Finally, we evaluate the efficiency of our algorithm in terms of the execution time. We compare the execution time of our algorithm with the corresponding execution times of FFD, FFD-EP, FFD-SP, \( fm \)-LUF, and EDF-sh. The comparison is given in Table 4.4. As can be seen from Table 4.4, the execution time of FFD and EDF-sh are always within less than 34 millisecond, while the execution times of FFD-SP and \( fm \)-LUF are within less than 1.5 seconds. However, the execution time of our algorithm is longer than FFD, FFD-SP, \( fm \)-LUF, and EDF-sh due to its iterative execution nature, but it is within less than 10 seconds for most of the cases and within less than 1 minute for one case which is reasonable given that our proposed algorithm is used at design-time and that it achieves better resource utilization. Among all the approaches, FFD-EP has the highest execution time, which is within less than 17 minutes, due to excessive number of algorithm iterations. This excessive number of iterations is due to the excessive number of required task replications in FFD-EP as shown in Figure 4.5.

### 4.7.2 Heterogeneous platform

To compare our proposed algorithm and EDF-sh [92] on heterogeneous platforms, in this section, we conduct experiments on a set of heterogeneous platforms including different number of PE and EE processors. To do so, we initially generate a heterogeneous platform having \( \hat{m} \) FFD – 1 PE processors (see Table 4.3 for \( \hat{m} \) FFD) and 1 EE processor for each application and iteratively replace one PE processor with one EE processor (or more EE processors
Figure 4.6: Memory and latency reduction of our algorithm compared to EDF-sh [92] for real-life applications on different heterogeneous platforms.
if the task set is not schedulable on the platform). However, due to the restrictive allocation rules in EDF-sh to ensure bounded tardiness for deadline misses, EDF-sh cannot find a task allocation for some heterogeneous platforms that have fewer than a certain number of PE processors. Therefore, we only compare our algorithm with EDF-sh on the heterogeneous platforms for which EDF-sh can successfully allocate the tasks for each application. Figure 4.6 shows the memory and latency reductions obtained by our algorithm compared to EDF-sh for each application individually.
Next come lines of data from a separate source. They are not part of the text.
/-- A command under R196: refused with PLAN_LATE (R821), or scheduled for its apply frame and forwarded with it. -/
def scheduleCmd (c : Cmd) (result : Nat → List (Nat × Nat)) (s : State) : State :=
  match applyFrame s tickMs c.pkt.hdr.applyAt with
  | none => refuse c St.planLate s
  | some f => forward (.command c.pkt.body f) (schedule c f (result f) s)

end Sys2Proof.Machine
end

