/-- Samples in the order Cb, Y', Cr, Y' as co-sited groups. -/
def cositedGroups : List Nat → List PicGroup
  | cb :: y0 :: cr :: y1 :: r => { c0 := y0, c1 := cb, c2 := cr, y1 := some y1 } :: cositedGroups r
  | _ => []

/-- Line `row` of a slate's image. -/
def slateLine (x : Slate) (row : Nat) : List PicGroup :=
  let ws := (x.words.drop (row * slateStride x.width)).take (ceilDiv (2 * x.width) 3)
  cositedGroups ((ws.flatMap fun w => [nfld w 0 10, nfld w 10 10, nfld w 20 10]).take (2 * x.width))

/-- A slate has the picture format of an output (R150, R186). -/
def slateFits (x : Slate) (f : PortFmt) : Bool := decide (x.width = f.width) && decide (x.height = f.height) && decide (x.scan = f.scan)

/-! ## Colour arithmetic (03_port_pipelines.md R146) -/

/-- A value held between two limits. -/
def clipInt (lo hi v : Int) : Int := max lo (min hi v)

/-- Clip limits of component `c` (0 luma) of a colour set. -/
def colourLimits (flags c : Nat) : Int × Int := if nbit flags 1 then (64, if c = 0 then 940 else 960) else (4, 1019)

/-- One row of a matrix: coefficients, inputs and input offsets. -/
def matrixRow (coef ofs v : List Int) : Int :=
  ((coef.zip (v.zip ofs)).map fun x => x.1 * (x.2.1 + x.2.2)).foldl (· + ·) 0

/-- Component `c` of a sample through an output's colour set. -/
def outputColour (e : ColourEntry) (v : List Int) (c : Nat) : Int :=
  let l := colourLimits e.flags c
  clipInt l.1 l.2 ((matrixRow ((e.coef.drop (3 * c)).take 3) e.ofsIn v + 0x2000) / 16384 + (nth? e.ofsOut c).getD 0)

/-- A co-sited group through an output's colour set: all three components, and for the luma sample that follows only the luma row, with the chroma of the group. -/
def groupColour (e : ColourEntry) (g : PicGroup) : PicGroup :=
  let v : List Int := [(g.c0 : Int), (g.c1 : Int), (g.c2 : Int)]
  { c0 := (outputColour e v 0).toNat, c1 := (outputColour e v 1).toNat, c2 := (outputColour e v 2).toNat,
    y1 := g.y1.map fun y => (outputColour e [(y : Int), (g.c1 : Int), (g.c2 : Int)] 0).toNat }

/-! ## Embedded audio (03_port_pipelines.md R134, R135) -/

/-- The audio group of a data packet, or of a control packet, by its DID. -/
def audDataGroup (did : Nat) : Option Nat :=
  if 0xE4 ≤ did ∧ did ≤ 0xE7 then some (0xE8 - did) else if 0xA4 ≤ did ∧ did ≤ 0xA7 then some (0xAC - did) else none

def audCtlGroup (did : Nat) : Option Nat :=
  if 0xE0 ≤ did ∧ did ≤ 0xE3 then some (0xE4 - did) else if 0xA0 ≤ did ∧ did ≤ 0xA3 then some (0xA8 - did) else none

/-- The 32-bit slot of a sample: the sample in [31:8], Z, V, U and C in [7:4]. -/
def audSlotOf (x : AudSample) : Word :=
  BitVec.ofNat 32 (x.value % 2 ^ 24 * 256 + b2n x.z * 128 + b2n x.v * 64 + b2n x.u * 32 + b2n x.c * 16)

/-- The 24-bit sample of a slot, signed. -/
def slotSample (w : Word) : Int := untwos 24 (fld w 8 24)

/-- Sample `j` of a crossfade of `n` samples (11_audio_plane.md R433, where `n` is 128; 04_frame_stores.md R176, where it is 64): from `j = n - 1` on the new sample stands alone. -/
def mixOf (n : Nat) (old new : Int) (j : Nat) : Int :=
  (old * (n - 1 - (min j (n - 1) : Nat) : Int) + new * ((min j (n - 1) : Nat) + 1 : Int) + (n / 2 : Nat)) / (n : Int)

/-- A slot with its sample crossfaded from an old slot; Z, V, U and C are the new slot's. -/
def mixSlot (n : Nat) (old new : Word) (j : Nat) : Word := setFld new 8 24 (twos 24 (mixOf n (slotSample old) (slotSample new) j))

/-! ## ANC packets (03_port_pipelines.md R138, R142, R143) -/

/-- A DID and SDID match an entry of a filter (R138). -/
def ancMatch (p : AncPkt) (r : AncRule) : Bool :=
  decide (p.did = r.did) && decide (p.sdid &&& r.mask = r.sdid &&& r.mask)

/-- Some of the first 16 entries of a filter or delete list matches (R138, R142). -/
def ancListed (rs : List AncRule) (p : AncPkt) : Bool := (rs.take 16).any (ancMatch p)

/-- Packets that are never extracted and always regenerated (R138, R142): audio data and control packets of R134, and the payload ID. -/
def ancNever (p : AncPkt) : Bool :=
  (decide (0xE0 ≤ p.did) && decide (p.did ≤ 0xE7)) || (decide (0xA0 ≤ p.did) && decide (p.did ≤ 0xA7))
    || (decide (p.did = 0x41) && decide (p.sdid = 0x01))

/-- An 8-bit word with its parity bits, as far as a checksum counts it: 9 bits. -/
def ancWord (v : Nat) : Nat := v % 256 + (sumL ((upto 0 8).map fun i => b2n (nbit v i))) % 2 * 256

/-- The checksum of a packet (R138; 09_ibex_engines.md R373): the sum of DID, SDID, data count and user data words over 9 bits (log 200). -/
def ancSum (did sdid : Nat) (data : List Nat) : Nat :=
  (ancWord did + ancWord sdid + ancWord data.length + sumL (data.map fun v => v % 512)) % 512

/-- Parity and checksum of a packet hold. -/
def ancGood (p : AncPkt) : Bool := p.parity && decide (p.sum = ancSum p.did p.sdid p.data)

/-- A packet of user data words: flag, identifiers, data count, words and checksum of 10 bits each. -/
def ancMake (did sdid space : Nat) (data : List Nat) : AncPkt :=
  { did := did, sdid := sdid, space := space, data := data, bytes := ceilDiv ((data.length + 7) * 10) 8, parity := true, sum := ancSum did sdid data }

/-- The packets of a line after one rule of an ANC processing task (09_ibex_engines.md R373). -/
def ancEdit (line : Nat) (l : List AncPkt) : AncEdit → List AncPkt
  | .delete r => l.filter fun p => !ancMatch p r
  | .insert k space did sdid data => if k = line then l ++ [ancMake did sdid space (data.take 255)] else l

/-- The packets of a line after the rules of an ANC processing task, of which there are at most 16. -/
def ancEdits (line : Nat) (es : List AncEdit) (l : List AncPkt) : List AncPkt := (es.take 16).foldl (ancEdit line) l

/-- Bytes of packets. -/
def ancBytes (l : List (Nat × AncPkt)) : Nat := sumL (l.map fun p => p.2.bytes)

/-- The packets that fit in the bytes left in each data space of a line, in order, and those that do not (R143). -/
def ancFit : List Nat → List AncPkt → List AncPkt × List AncPkt
  | _, [] => ([], [])
  | room, p :: ps =>
    let left := (nth? room p.space).getD 0
    if p.bytes ≤ left then
      let r := ancFit (room.set p.space (left - p.bytes)) ps
      (p :: r.1, r.2)
    else
      let r := ancFit room ps
      (r.1, p :: r.2)

end Sys2Proof.Machine
end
The reductions are computed using Equation (4.3). In Figure 4.6, the x-axis shows different heterogeneous platforms, comprised of different number of PE and EE processors denoted by \{number of PEs, number of EEs\}. The y-axis shows the reduction on the memory requirements and application latency.
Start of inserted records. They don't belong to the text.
-- ==== Sys2Proof/Machine/Ports.lean ====
section
/-! DEFINITION. The port pipelines (03_port_pipelines.md). -/

namespace Sys2Proof.Machine

/-! ## What the committed mode says of a port -/

def inCfg? (s : State) (n : Nat) : Option InCfg := s.plan.cfg.inputs.find? fun c => decide (c.port = n)

/-- The configuration that destination `d` runs (01_compiled_plan.md R43): from the start of an apply frame until its change-over, that before the change. -/
def cfgOf (s : State) (d : Nat) : ModeCfg :=
  match s.plan.pending with
  | some p => if p.applied ∧ d ∈ p.remaining then s.plan.oldCfg else s.plan.cfg
  | none => s.plan.cfg

/-- Destination `d` has not changed over to the base plan whose apply frame has started (01_compiled_plan.md R43). -/
def onOldPlan (s : State) (d : Nat) : Bool :=
  match s.plan.pending with
  | some p => decide (p.kind = .base) && p.applied && decide (d ∈ p.remaining)
  | none => false

/-- The tables of the base plan that an output runs (01_compiled_plan.md R43). -/
def tablesOf (s : State) (d : Nat) : Tables := if onOldPlan s d then s.plan.oldTables else s.plan.tables

def outCfg? (s : State) (n : Nat) : Option OutCfg := (cfgOf s n).outputs.find? fun c => decide (c.port = n)

/-- A member of the group of a port: shape, lead, number of members (R152). -/
def groupOf (gs : List GroupCfg) (input : Bool) (n : Nat) : Option GroupCfg :=
  gs.find? fun g => decide (g.input = input) && decide (g.lead ≤ n) && decide (n < g.lead + if g.shape = 7 then 2 else 4)

def groupSize (g : GroupCfg) : Nat := if g.shape = 7 then 2 else 4

/-- Members of the output group that a destination leads, or the destination alone (R99). -/
def groupMembers (gs : List GroupCfg) (input : Bool) (n : Nat) : List Nat :=
  match groupOf gs input n with
  | some g => upto g.lead (groupSize g)
  | none => [n]

/-- The air mark of an input and of an output (01_compiled_plan.md R65). -/
def airIn (s : State) (n : Nat) : Bool := nbit ((nth? s.plan.tables.air n).getD 0) 0

def airOut (s : State) (n : Nat) : Bool := nbit ((nth? (tablesOf s n).air (1152 + n)).getD 0) 0

/-- The entry of the committed memory allocation of a kind and owner (04_frame_stores.md R194). In MIRROR the second rail's copy, marked MIRROR_TWIN, stands beside it (R167). -/
def memEntry? (s : State) (kind owner : Nat) : Option MemEntry :=
  (memEntries s.plan.committed s.plan.cfg.mode).find? fun e => decide (e.kind = kind) && decide (e.owner = owner) && !nbit e.flags 0

/-- The same for what serves an output, which keeps that of the plan it runs until its change-over (01_compiled_plan.md R43). -/
def destMem? (s : State) (kind d : Nat) : Option MemEntry :=
  let es := match s.plan.pending with
    | some p => if p.applied ∧ d ∈ p.remaining then s.plan.oldMem else memEntries s.plan.committed s.plan.cfg.mode
    | none => memEntries s.plan.committed s.plan.cfg.mode
  es.find? fun e => decide (e.kind = kind) && decide (e.owner = d) && !nbit e.flags 0
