/-- A 100 ms block of a loudness probe (R377, R378). -/
def probeLoud (p : Nat) (i : LoudInfo) (s : State) : State :=
  if getF s (Reg.prbStatus p) 0 2 ≠ 2 ∨ probeRuns s p = false then s
  else
    let t := probeTrack s p
    let s := wr (Reg.prbLoud p) (BitVec.ofNat 32 (loudVal i.momentary + loudVal i.shortTerm * 65536)) s
    let s := wr (Reg.prbInteg p) (BitVec.ofNat 32 (loudVal i.integrated + loudVal i.truePeak * 65536)) s
    let s := probeAlarm p 4 (decide (t.conf.stLimit < i.shortTerm)) s
    probeAlarm p 5 (decide (t.conf.tpLimit < i.truePeak)) s

/-! ## Commands' effects (R387) -/

/-- The task exists in the mode and has the kind; otherwise the status. -/
def taskStatus (s : State) (n kind : Nat) : Nat :=
  match taskCfg? s n with
  | none => St.ibxRange
  | some t => if t.kind = kind then St.ok else St.ibxKind

def fxIbxTaskQuery (c : Cmd) (n cnt : Nat) (s : State) : State :=
  let ts := (upto n cnt).map fun k => (k, taskCfg? s k)
  if ts.any fun x => x.2.isNone then refuse c St.ibxRange s
  else complete c St.ok 0 (ts.flatMap fun x => match x.2 with
    | none => []
    | some t => [(2, x.1), (1, t.kind), (1, t.engine), (2, taskCost s.plan.cfg s.plan.tables.flows t), (2, t.send), (2, t.ret), (1, ((taskEngines t).map (engState s)).foldl max 0), (5, 0)]) s

def putColour (n : Nat) (t : ColourTask) (s : State) : State := { s with ibx := { s.ibx with colour := tabSet colourTask0 n t s.ibx.colour } }

/-- What of a colour task is in force at the present (R370). -/
def colourLive (s : State) (n : Nat) : ColourSet := colourAt s n s.now

/-- Tables laid over tables. -/
def overTables (under top : Tab (List Nat)) : Tab (List Nat) := top.foldl (fun t x => tabPut x.1 x.2 t) under

/-- `IBX_TABLE_SET` (R370): the table stands in the shadow. -/
def fxIbxTableSet (c : Cmd) (n table : Nat) (es : List Nat) (s : State) : State :=
  if taskStatus s n 5 ≠ St.ok then refuse c (taskStatus s n 5) s
  else
    let t := colourTask s n
    let s := putColour n { t with shadow := { t.shadow with tables := tabPut table es t.shadow.tables } } s
    forward (.command c.pkt.body (houseFrame s)) (done c s)

/-- The first frame boundary of a task's format at or after time `x` (R370). -/
def taskBoundary (s : State) (n x : Nat) : Nat := (taskCfg? s n).elim x fun t => taskNext s t x

/-- The shadow of a colour task with its new matrix, and with COMMIT the set that takes effect at a boundary (R370). -/
def colourCommit (n : Nat) (e : ColourEntry) (commit : Bool) (boundary : Nat) (s : State) : State :=
  let t := colourTask s n
  let sh := { t.shadow with matrix := some e }
  let base := t.armed.foldl (fun _ x => x.1) t.live
  let next : ColourSet := { tables := overTables base.tables sh.tables, matrix := some e }
  putColour n (if commit then { t with shadow := colourSet0, armed := t.armed ++ [(next, boundary)] } else { t with shadow := sh }) s

/-- A command put on the schedule for apply frame `f`, to take effect at time `t` of it or later. -/
def scheduleAt (c : Cmd) (f t : Nat) (result : List (Nat × Nat)) (s : State) : State :=
  { s with sched := s.sched ++ [{ cmd := c, frame := f, start := t, result := result }] }

/-- `IBX_COLOUR_SET` accepted for apply frame `f`. -/
def colourAccept (c : Cmd) (n flags : Nat) (e : ColourEntry) (f : Nat) (s : State) : State :=
  let t := taskBoundary s n (frameStart s f)
  scheduleAt c f t [(8, f)] (colourCommit n e (nbit flags 0) t s)

def fxIbxColourSet (c : Cmd) (n flags : Nat) (e : ColourEntry) (s : State) : State :=
  if taskStatus s n 5 ≠ St.ok then refuse c (taskStatus s n 5) s
  else match applyFrame s tickMs c.pkt.hdr.applyAt with
    | none => refuse c St.planLate s
    | some f => forward (.command c.pkt.body f) (colourAccept c n flags e f s)

/-- A colour task's sets whose boundary has come are in force (R370). A task whose engine is down takes them when it restarts (R387). -/
def applyColourSet (n : Nat) (s : State) : State :=
  let t := colourTask s n
  putColour n { t with live := colourLive s n, armed := t.armed.filter fun x => decide (s.now < x.2) } s

def fxIbxPatternSet (c : Cmd) (n : Nat) (s : State) : State :=
  if taskStatus s n 6 ≠ St.ok then refuse c (taskStatus s n 6) s else scheduleCmd c (fun f => [(8, f)]) s

/-- `IBX_PATTERN_SET` at its apply frame (R371). -/
def applyPattern (n pattern slate : Nat) (s : State) : State := { s with ibx := { s.ibx with gen := tabPut n (pattern, slate) s.ibx.gen } }

/-- `IBX_PROBE_SET`: settings of a probe that the mode has. -/
def fxIbxProbeSet (c : Cmd) (p : Nat) (k : ProbeConf) (s : State) : State :=
  if (probeTask? s p).isNone then refuse c St.ibxKind s
  else forward (.command c.pkt.body (houseFrame s)) (done c (putProbe p { probeTrack s p with conf := k } s))

def fxIbxProbeRead (c : Cmd) (p : Nat) (s : State) : State :=
  complete c St.ok 0 ([Reg.prbStatus p, Reg.prbLoud p, Reg.prbInteg p].map fun a => (4, (rd s a).toNat)) s

def fxIbxLoudReset (c : Cmd) (p : Nat) (s : State) : State :=
  if getF s (Reg.prbStatus p) 0 2 = 2 then scheduleCmd c (fun f => [(8, f)]) s else refuse c St.ibxKind s

/-- `IBX_LOUD_RESET` at its apply frame (R377): nothing integrated and no peak held reads as −70.00 or below. -/
def applyLoudReset (p : Nat) (s : State) : State :=
  putB (Reg.prbStatus p) 5 false (wr (Reg.prbInteg p) (BitVec.ofNat 32 (twos 16 (-7000) * 65537)) s)

/-- What a base-plan commit discards (01_compiled_plan.md R45; R387): shadows, and what commands have set. -/
def ibxDiscard (s : State) : State :=
  { s with ibx := { s.ibx with colour := [], gen := [], probes := tabMap (fun _ t => { t with conf := probeConf0 }) s.ibx.probes } }

/-- RESET of `IBX_CTRL` (R390): accepted only in SERVICE. -/
def engReset (e : Nat) (s : State) : State :=
  if modeNow s = 5 then putB (Reg.ibxStatus e) 3 true (putEng e { engTrack s e with passes := 0, reloaded := false } s)
  else putB (Reg.ibxStatus e) 6 true s

/-- INJECT of `IBX_CTRL` (R390): accepted only in SERVICE. -/
def engInject (e : Nat) (s : State) : State :=
  if modeNow s = 5 then putEng e { engTrack s e with inject := true } s else putB (Reg.ibxStatus e) 6 true s

/-! ## Commands -/

/-- ENGINE_SELF_TEST (R380). -/
def execEngineSelfTest (dt engine signature : Nat) (s : State) : Host.Outcome State Fault Refusal :=
  .next (only (decide (engine < 128)) (engSelfTest engine signature) (tick dt s))

/-- ENGINE_RELOAD_DONE (R384). -/
def execEngineReloadDone (dt engine : Nat) (s : State) : Host.Outcome State Fault Refusal :=
  .next (only (decide (engine < 128)) (engReloaded engine) (tick dt s))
From Figure 4.6, it can be observed that our proposed algorithm outperforms EDF-sh in terms of memory requirements and application latency for most of the cases. Compared to EDF-sh, our algorithm can reduce the memory requirements and application latency by an average of 42.6% and 51.1%, 12.4% and 43.8%, 21.7% and 36.2%, 21.8% and 35.4%, 11.9% and 20.1%, 37.6% and 42.2%, and 3.6% and 33.8% for the FFT, Beamformer, DES, Bitonic, MPEG, TDE, and Serpent applications, respectively. For the MPEG application, however, our proposed algorithm increases the memory requirements compared to EDF-sh by 20.6% on a platform including 6 PE and 3 EE processors. This is because our algorithm excessively replicates a task to utilize the unused capacity left on the under-utilized processors. Therefore, the memory requirements increase significantly due to the code and data memory overheads. However, since the replicated task has low impact on the application latency, our algorithm can still reduce the application latency by 8.3% compared to EDF-sh. For the TDE application, both approaches find a task allocation without requiring either task replication (our) or task migration (EDF-sh) on a platform including 24 PE and 1 EE processors, therefore no reduction is achieved for both memory requirements and latency in this case.
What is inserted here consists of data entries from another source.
/-- Bytes of the pause buffer (R310). -/
def ethPbufSize (s : State) (g : Nat) : Nat := if ethFast s g then 2097152 else 524288

/-- Elapsed time in hundredths of a tick. -/
def ethNow (s : State) : Nat := s.mono * 100

def ethUp (s : State) (g : Nat) : Bool := getB s (Reg.ethPortStatus (g / 4)) (4 + g % 4)

/-- A statistics counter of channel `g` (R317), by its place in the register map. -/
def ethStat (g k v : Nat) (s : State) : State := bump64 (Reg.ethStatLo g k) v s

/-- A link of channel `g` may be up (R316, R318): its port is used and enabled, its quadrant awake, and the mode is neither Id 0 nor RESCUE; SERVICE tests run on any port. -/
def ethAllowed (s : State) (g : Nat) : Bool :=
  decide (g < 64) && getB s (Reg.ethPortCtrl (g / 4)) 0 && !isShed s 3 g && awake s (g / 16) && !keepAlive s (23 * (g / 16) + 19)
    && (decide (modeNow s = 5) || (channelRun s g && decide (modeNow s ≠ 0) && decide (modeNow s ≠ 6)))

/-! ## Frames sent -/

/-- Times of 2⁻¹⁶ ns modulo 2⁴⁸ of an instant given in hundredths of a tick of the timebase. -/
def ptpUnits (t : Nat) : Nat := t * 65536 / 29700 % 2 ^ 48

/-- Sum of the four 16-bit words of a correctionField. -/
def correctionSum (c : Int) : Nat := sumL ((upto 0 4).map fun i => nfld (twos 64 c) (16 * i) 16)

/-- The UDP checksum of a frame whose correctionField has changed (14_timebase_and_ptp.md R537): zero for IPv4; for IPv6 it stays valid because the two octets after the message change by as much. -/
def sumFixed (f : SendFrame) (c : Int) : SendFrame :=
  if f.v6 then { f with pad := (f.pad + correctionSum f.correction + 4 * 65535 - correctionSum c) % 65535, correction := c }
  else { f with udpSum := 0, correction := c }

/-- The frame whose SFD crosses the balls at `at_` hundredths of a tick of elapsed time, with its correctionField (R313; 14_timebase_and_ptp.md R536 to R538). The crossing is known to ±2 ns: where in that range is an open value (log 3). -/
def txCorrect (at_ : Nat) (f : SendFrame) (s : State) : SendFrame × State :=
  if f.tsInsert = false then (f, s)
  else
    let tai := s.now * 100 + at_ - ethNow s
    let jitter : Int := ((freeValue s % 262145 : Nat) : Int) - 131072
    let d := (((ptpUnits tai : Nat) : Int) + jitter - (f.t0 : Int)) % (2 ^ 48 : Int)
    let s := useFree s
    if 2 ^ 47 ≤ d then (sumFixed f f.correction, putB Reg.tmbStatus 3 true s)
    else (sumFixed f (min (2 ^ 63 - 1) (f.correction + d)), s)

/-- Frame `q` leaves channel `g` at the elapsed time `at_` (R310, R312): counted for its channel and its flow, with STATUS 0 for an HTX entry. -/
def ethSend (g : Nat) (q : QFrame) (at_ : Nat) (s : State) : State :=
  let r := txCorrect at_ q.frame s
  let s := putEth g { ethTrack r.2 g with sent := some r.1 } r.2
  let s := ethStat g 3 q.frame.len (ethStat g 2 1 s)
  let s := match q.frame.leg with
    | some (f, blue) => bump64 (Reg.flowStatLo f (if blue then 1 else 0)) 1 s
    | none => s
  htxDone q.htx 0 s

/-- Bytes held by a pause buffer. -/
def pbufBytes (l : List QFrame) : Nat := sumL (l.map fun q => q.frame.len)

/-- `ETH_PBUF_LEVEL`, `ETH_PBUF_HIGH`, PAUSED and DRAINING from the channel's state. -/
def ethLevels (g : Nat) (s : State) : State :=
  let t := ethTrack s g
  let n := pbufBytes t.pbuf
  let s := putF (Reg.ethPbufLevel g) 0 22 n s
  let s := putF (Reg.ethPbufHigh g) 0 22 (max n (getF s (Reg.ethPbufHigh g) 0 22)) s
  let a := Reg.ethChStatus g
  putB a 1 (t.pauseEnd.isNone && !t.pbuf.isEmpty) (putB a 0 t.pauseEnd.isSome s)

/-- The frames of a pause buffer that start by time `t` when the first can start at `at_` and a byte takes `b`: each with its start, what is left, and when the next can start. A frame takes 20 bytes more for preamble and gap. -/
def drainOut (b t : Nat) : Nat → List QFrame → List (QFrame × Nat) × List QFrame × Nat
  | at_, [] => ([], [], at_)
  | at_, q :: r =>
    if at_ ≤ t then
      let x := drainOut b t (at_ + (q.frame.len + 20) * b) r
      ((q, at_) :: x.1, x.2.1, x.2.2)
    else ([], q :: r, at_)

/-- Channel `g` brought up to the present: a pause timer that has run out, and the frames that have left the pause buffer since (R308, R312). -/
def ethSettle (g : Nat) (s : State) : State :=
  let t := ethTrack s g
  let t := match t.pauseEnd with
    | some e => if e ≤ ethNow s then { t with pauseEnd := none, drainAt := e } else t
    | none => t
  if t.pauseEnd.isSome ∨ t.pbuf.isEmpty then ethLevels g (putEth g t s)
  else
    let x := drainOut (ethByte s g) (ethNow s) t.drainAt t.pbuf
    let s := putEth g { t with pbuf := x.2.1, drainAt := x.2.2 } s
    ethLevels g (x.1.foldl (fun s q => ethStat g 13 1 (ethSend g q.1 q.2 s)) s)

/-- The lowest class among frames. -/
def lowestClass (l : List QFrame) : Nat := (l.map fun q => q.frame.cls).foldl min 3

/-- The last frame of class `c`, and the rest (R311). -/
def dropLast (c : Nat) : List QFrame → Option QFrame × List QFrame
  | [] => (none, [])
  | q :: r =>
    match dropLast c r with
    | (some v, r') => (some v, q :: r')
    | (none, r') => if q.frame.cls = c then (some q, r') else (none, q :: r')

/-- Whole frames discarded until the rest fits in `n` bytes (R311): the frames dropped and the frames kept; `k` bounds the number of steps. -/
def dropToFit (n : Nat) : Nat → List QFrame → List QFrame × List QFrame
  | 0, l => ([], l)
  | k + 1, l =>
    if pbufBytes l ≤ n then ([], l)
    else
      let x := dropLast (lowestClass l) l
      let y := dropToFit n k x.2
      (x.1.toList ++ y.1, y.2)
In addition, it can be observed in Figure 4.6 that for most of the cases by replacing more PE processors with EE processors on the platform, our algorithm can further reduce the memory requirements and application latency compared to EDF-sh. This is mainly because, by replacing more number of PE processors with EE processors on the platform, the number of migrating tasks under EDF-sh scheduler is considerably increased while the number of task replications is only gently increased by our algorithm. As a result, more fixed tasks are affected by migrating tasks and can miss their deadlines, by a bounded tardiness, under EDF-sh scheduler that comes at the expense of
more memory requirements and longer application latency. According to the approach presented in [23], the memory requirements increase due to both the size of buffers, that have to be enlarged to handle task tardiness, and the code size overhead of task replicas, which are necessary in case of migrating tasks. In addition, the application latency increases due to the postponement of task start times needed to handle task tardiness.

4.8 Conclusions

In this chapter, we have presented a novel heuristic algorithm which determines a replication factor for each actor in an acyclic SDF graph, with a given throughput requirement, such that the number of processors needed to schedule the periodic tasks corresponding to actors in the obtained transformed graph is reduced under partitioned scheduling algorithms. By performing tasks replication, the tasks’ workload is distributed among more parallel tasks’ replicas with larger period and lower utilization in the obtained transformed graph. Therefore, the required capacity of the tasks which are replicated, is split up in multiple smaller chunks that can more likely fit into the left capacity on the processors and alleviate the capacity fragmentation due to partitioned scheduling algorithms, hence reducing the number of needed processors. The experiments on a set of real-life streaming applications show that our proposed algorithm can reduce the number of needed processors by up to 7 processors with increasing the memory requirements and application latency by 24.2% and 17.2% on average compared to FFD while satisfying the same throughput requirement. We also show that our algorithm can still reduce the number of needed processors by up to 2 processors and considerably improve the memory requirements and application latency by up to 31.43% and 44.09% on average compared to the other related approaches while satisfying the same throughput requirement.